:: Task prompt ::
Please copy every line with the string "credit" from the entries below.

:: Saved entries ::

/-- A finalisation: the slot HELD, the freshness record of a frame that is not torn, the ARRIVING entry that names the slot
settled, and the set closed COMPLETE with credit where none is outstanding then (R50, R57, R60). -/
theorem finalised_eq (x : Capture) (c : Camera) (k : SlotNo) (tag : Tag) (q : Quality) :
    let hit := fun st : CaptureSet => decide (st.tag = tag ∧ (st.entries.get c.idx).status = .arriving k)
    let closes := fun st : CaptureSet => hit st && decide (st.state = .opened)
      && Camera.all.all (fun d => decide (d = c) || !(st.entries.get d.idx).status.outstanding)
    x.finalised c k tag q =
      { x with
        slots := x.slots.set c.idx ((x.slots.get c.idx).set k { x.slot c k with hold := .held tag q })
        fresh := if q = .torn then x.fresh else x.fresh.set c.idx (some (k, tag))
        sets := x.sets.map (fun st =>
          if hit st then
            { st with
              entries := st.entries.set c.idx
                { st.entries.get c.idx with status := if q = .torn then .torn k else .present k }
              state := if closes st then .closed else st.state
              closure := if closes st then some .complete else st.closure }
          else st)
        credit := min 255 (x.credit + x.sets.countP closes) } := by
  intro hit closes
  have hf : ∀ st : CaptureSet, (if st.tag = tag then st.onEntry c (fun e =>
      if e.status = .arriving k then { e with status := if q = .torn then .torn k else .present k } else e) else st)
      = if hit st then st.onEntry c (fun e => { e with status := if q = .torn then .torn k else .present k }) else st := by
    intro st
    by_cases ht : st.tag = tag
    · by_cases ha : (st.entries.get c.idx).status = .arriving k
      · simp [hit, ht, ha, CaptureSet.onEntry]
      · rw [onEntry_self _ _ _ (by simp [ha])]; simp [hit, ha]
    · simp [hit, ht]
  unfold Capture.finalised Capture.onEntry
  dsimp only
  rw [change_hit _ c hit (if q = .torn then .torn k else .present k) _ (by split <;> rfl) (by
    intro st h
    simp only [hit, decide_eq_true_eq] at h
    rw [h.2]; split <;> simp) hf]
  by_cases hq : q = .torn <;> simp [hq, Capture.setSlot, closes]

/-- A departure: the camera's AWAITED entry of each OPEN set becomes MISSING, and the sets that leaves with none outstanding
close COMPLETE with credit (R59, R60). -/
theorem departure_eq (x : Capture) (c : Camera) :
    let hit := fun st : CaptureSet => decide (st.state = .opened ∧ (st.entries.get c.idx).status = .awaited)
    let closes := fun st : CaptureSet =>
      hit st && Camera.all.all (fun d => decide (d = c) || !(st.entries.get d.idx).status.outstanding)
    x.departure c =
      { x with
        sets := x.sets.map (fun st =>
          if hit st then
            { st with
              entries := st.entries.set c.idx { st.entries.get c.idx with status := .missing }
              state := if closes st then .closed else st.state
              closure := if closes st then some .complete else st.closure }
          else st)
        credit := min 255 (x.credit + x.sets.countP closes) } := by
  intro hit closes
  have hf : ∀ st : CaptureSet, (if st.state = .opened then
      st.onEntry c (fun e => if e.status = .awaited then { e with status := .missing } else e) else st)
      = if hit st then st.onEntry c (fun e => { e with status := .missing }) else st := by
    intro st
    by_cases ht : st.state = .opened
    · by_cases ha : (st.entries.get c.idx).status = .awaited
      · simp [hit, ht, ha, CaptureSet.onEntry]
      · rw [onEntry_self _ _ _ (by simp [ha])]; simp [hit, ha]
    · simp [hit, ht]
  unfold Capture.departure
  rw [change_hit x c hit .missing _ rfl (by
    intro st h
    simp only [hit, decide_eq_true_eq] at h
    rw [h.2]; simp) hf]
  have hc : (fun st : CaptureSet => hit st && decide (st.state = .opened)
      && Camera.all.all (fun d => decide (d = c) || !(st.entries.get d.idx).status.outstanding)) = closes := by
    funext st
    by_cases ht : st.state = .opened <;> simp [closes, hit, ht]
  have hp : ∀ st, (hit st && decide (st.state = .opened)
      && Camera.all.all (fun d => decide (d = c) || !(st.entries.get d.idx).status.outstanding)) = closes st :=
    fun st => congrFun hc st
  simp only [hp]

/-! ### OPEN sets -/

/-- After the closure test a set is OPEN only with an entry outstanding (R60). -/
theorem settle_openOk (x : CaptureSet) : x.settle.openOk := by
  unfold CaptureSet.settle CaptureSet.openOk
  split
  · intro h
    cases h
  · rename_i h
    intro ho
    simp only [ho, true_and, List.all_eq_true, not_forall] at h
    obtain ⟨e, he, hn⟩ := h
    obtain ⟨i, rfl⟩ := (Quad.mem_toList _ _).1 he
    have hi : ∃ c : Camera, c.idx = i := by
      match i with
      | 0 => exact ⟨.fl, rfl⟩
      | 1 => exact ⟨.fr, rfl⟩
      | 2 => exact ⟨.rr, rfl⟩
      | 3 => exact ⟨.rl, rfl⟩
    obtain ⟨c, rfl⟩ := hi
    exact ⟨c, by simpa using hn⟩

/-- A change of a set that opens none keeps an entry outstanding in it while it is OPEN. -/
theorem change_openOk (x : CaptureSet) (f : CaptureSet → CaptureSet) (hf : (f x).state = .opened → x.state = .opened)
    (h : x.openOk) : (x.change f).openOk := by
  unfold CaptureSet.change
  split
  · rename_i he
    intro ho
    rw [he]
    exact h (hf ho)
  · exact settle_openOk _

/-- Changes of entries keep the OPEN sets of the table so. -/
theorem onEntry_openOk (x : Capture) (c : Camera) (t : Tag) (f : SetEntry → SetEntry) (h : ∀ st ∈ x.sets, st.openOk) :
    ∀ st ∈ (x.onEntry c t f).sets, st.openOk := by
  intro st hst
  simp only [Capture.onEntry, Capture.change, List.mem_map] at hst
  obtain ⟨z, hz, rfl⟩ := hst
  refine change_openOk z _ ?_ (h z hz)
  intro ho
  by_cases ht : z.tag = t <;> simpa [ht, CaptureSet.onEntry] using ho

/-- A line report keeps the OPEN sets so. -/
theorem report_openOk (x : Capture) (c : Camera) (t : Tag) (r : LineReport) (h : ∀ st ∈ x.sets, st.openOk) :
    ∀ st ∈ (x.report c t r).sets, st.openOk := onEntry_openOk x c t _ h
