-- ==== Sys2Proof/Laws/Chain.lean ====
section
/-! SUPPORT. What the operations of the chain do to the camera table, the queue and the interval: each is said of `chain`
alone, and `pipeOnly` gives the rest of the frame. -/

namespace Sys2Proof.Machine

/-! ### From a view to a frame -/

/-- Two states with one view differ in the chain, the lanes, the capture sets, the Arbiter and raised flags alone. -/
theorem pipeOnly_of_sansPipe {s t : State} (h : t.sansPipe = s.sansPipe) : s.pipeOnly t := by
  cases s
  cases t
  simp only [State.sansPipe, State.mk.injEq, State.pipeOnly] at h ⊢
  tauto

theorem sansPipe_of_pipeOnly {s t : State} (h : s.pipeOnly t) : t.sansPipe = s.sansPipe := by
  obtain ⟨h1, h2⟩ := h
  rw [h1]
  simp only [State.sansPipe]
  rw [h2]

/-- The answer of a request is the same up to raised flags in two states of one view. -/
theorem answer_sansPipe {a b : State} (p : Port) (c : Code) (bs : List Byte) (h : a.sansPipe = b.sansPipe) :
    (a.answer p c bs).sansPipe = (b.answer p c bs).sansPipe := by
  have hq : quietPorts a.ports = quietPorts b.ports := congrArg State.ports h
  have hx : (a.ports.get p).quiet = (b.ports.get p).quiet := by
    cases p
    · exact congrArg Duo.cp hq
    · exact congrArg Duo.mp hq
  have he : (a.ports.get p).executing = (b.ports.get p).executing :=
    (rfl : _ = (a.ports.get p).quiet.executing).trans (hx ▸ rfl)
  unfold State.answer
  dsimp only
  rw [he]
  split
  · exact h
  · cases a
    cases b
    simp only [State.sansPipe, State.mk.injEq] at h hx ⊢
    refine ⟨h.1, h.2.1, h.2.2.1, trivial, trivial, trivial, h.2.2.2.2.2.2.1, h.2.2.2.2.2.2.2.1, h.2.2.2.2.2.2.2.2.1,
      h.2.2.2.2.2.2.2.2.2.1, trivial, h.2.2.2.2.2.2.2.2.2.2.2.1, h.2.2.2.2.2.2.2.2.2.2.2.2.1, ?_,
      h.2.2.2.2.2.2.2.2.2.2.2.2.2.2⟩
    simp only [PortState.quiet, PortState.mk.injEq] at hx
    cases p <;>
      simp only [Duo.set, Duo.get, quietPorts, PortState.quiet, Duo.mk.injEq, PortState.mk.injEq] at hq hx ⊢ <;>
      tauto

/-- An operation of one view, run on a request that is taken and then answered, answers like a plain reply. -/
theorem answered_pipeOnly {s u : State} {p : Port} {r : Request} {rest : List Request} (c : Code) (bs : List Byte)
    (h : u.sansPipe = (s.taken p r rest).sansPipe) : (s.replied p r rest c bs).pipeOnly (u.answer p c bs) := by
  apply pipeOnly_of_sansPipe
  rw [← taken_answer]
  exact answer_sansPipe p c bs h

@[simp] theorem answer_chain (s : State) (p : Port) (c : Code) (bs : List Byte) : (s.answer p c bs).chain = s.chain := by
  obtain ⟨x, h⟩ := answer_frame s p c bs
  rw [h]

@[simp] theorem answer_cam (s : State) (p : Port) (c : Code) (bs : List Byte) (d : Camera) :
    (s.answer p c bs).cam d = s.cam d := by
  simp [State.cam]

/-! ### Camera records -/

@[simp] theorem raiseBoth_chain (s : State) (k : NoticeKind) : (s.raiseBoth k).chain = s.chain := rfl

@[simp] theorem leaveStreaming_chain (s : State) (c : Camera) : (s.leaveStreaming c).chain = s.chain := by
  unfold State.leaveStreaming State.laneDeparture State.withdrawLane
  dsimp only
  repeat' split
  all_goals rfl

/-- A record written changes the camera table at its place, and nothing else of the chain. -/
@[simp] theorem setCam_chain (s : State) (c : Camera) (r : CamRecord) :
    (s.setCam c r).chain = { s.chain with table := s.chain.table.set c.idx r } := by
  unfold State.setCam
  dsimp only
  repeat' split
  all_goals simp

@[simp] theorem cam_setCam_same (s : State) (c : Camera) (r : CamRecord) : (s.setCam c r).cam c = r := by
  simp [State.cam]

theorem cam_setCam_other (s : State) {c d : Camera} (r : CamRecord) (h : d ≠ c) : (s.setCam c r).cam d = s.cam d := by
  have : d.idx ≠ c.idx := fun e => h (Camera.idx_injective e)
  simp [State.cam, Quad.get_set, this]

theorem cam_setCam (s : State) (c d : Camera) (r : CamRecord) :
    (s.setCam c r).cam d = if d = c then r else s.cam d := by
  split
  · rename_i h
    rw [h, cam_setCam_same]
  · rename_i h
    exact cam_setCam_other s r h

@[simp] theorem enqueue_table (x : Chain) (e : ChainEntry) : (x.enqueue e).table = x.table := by
  unfold Chain.enqueue
  split <;> rfl

@[simp] theorem enqueue_interval (x : Chain) (e : ChainEntry) : (x.enqueue e).interval = x.interval := by
  unfold Chain.enqueue
  split <;> rfl

@[simp] theorem cam_enqueue (s : State) (e : ChainEntry) (d : Camera) : (s.enqueue e).cam d = s.cam d := by
  simp [State.cam, State.enqueue]

/-- A write that keeps a record's state touches the chain alone. -/
theorem setCam_of_state {s : State} {c : Camera} {r : CamRecord} (h : r.state = (s.cam c).state) :
    s.setCam c r = { s with chain := { s.chain with table := s.chain.table.set c.idx r } } := by
  unfold State.setCam
  dsimp only
  rw [if_pos h, if_neg]
  rintro ⟨h1, h2⟩
  exact h2 (h.trans h1)

/-- The chain queue never grows past eight entries by an entry that joins. -/
theorem enqueue_length_le (x : Chain) (e : ChainEntry) (h : x.queue.length ≤ 8) : (x.enqueue e).queue.length ≤ 8 := by
  unfold Chain.enqueue
  split
  · simp only [List.length_append, List.length_cons, List.length_nil]
    omega
  · exact h

/-- The settling of a bring-up changes the phase alone. -/
theorem chainSettle_chain (s : State) : ∃ f, s.chainSettle.chain = { s.chain with phase := f } := by
  unfold State.chainSettle
  split
  · exact ⟨_, rfl⟩
  · exact ⟨s.chain.phase, rfl⟩

theorem chainSettle_parts (s : State) :
    s.chainSettle.lanes = s.lanes ∧ s.chainSettle.capture = s.capture ∧ s.chainSettle.arb = s.arb := by
  unfold State.chainSettle
  split <;> exact ⟨rfl, rfl, rfl⟩

@[simp] theorem cam_chainSettle (s : State) (d : Camera) : s.chainSettle.cam d = s.cam d := by
  obtain ⟨f, h⟩ := chainSettle_chain s
  simp [State.cam, h]

/-! ### Notices -/

theorem raiseBoth_bothRaised (s : State) (k : NoticeKind) : (s.raiseBoth k).bothRaised k := by
  have hm : ∀ (x : BitVec 10), (x ||| k.mask) &&& k.mask ≠ 0 := by
    intro x h
    have h1 : k.mask &&& ((x ||| k.mask) &&& k.mask) = k.mask := by
      ext i
      simp
      cases k.mask[i] <;> simp
    rw [h] at h1
    cases k <;> simp [NoticeKind.mask] at h1
  intro q
  cases q
  · exact hm _
  · exact hm _

end Sys2Proof.Machine
end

:: Task solution ::
settled, and the set closed COMPLETE with credit where none is outstanding then (R50, R57, R60). -/
        credit := min 255 (x.credit + x.sets.countP closes) } := by
close COMPLETE with credit (R59, R60). -/
        credit := min 255 (x.credit + x.sets.countP closes) } := by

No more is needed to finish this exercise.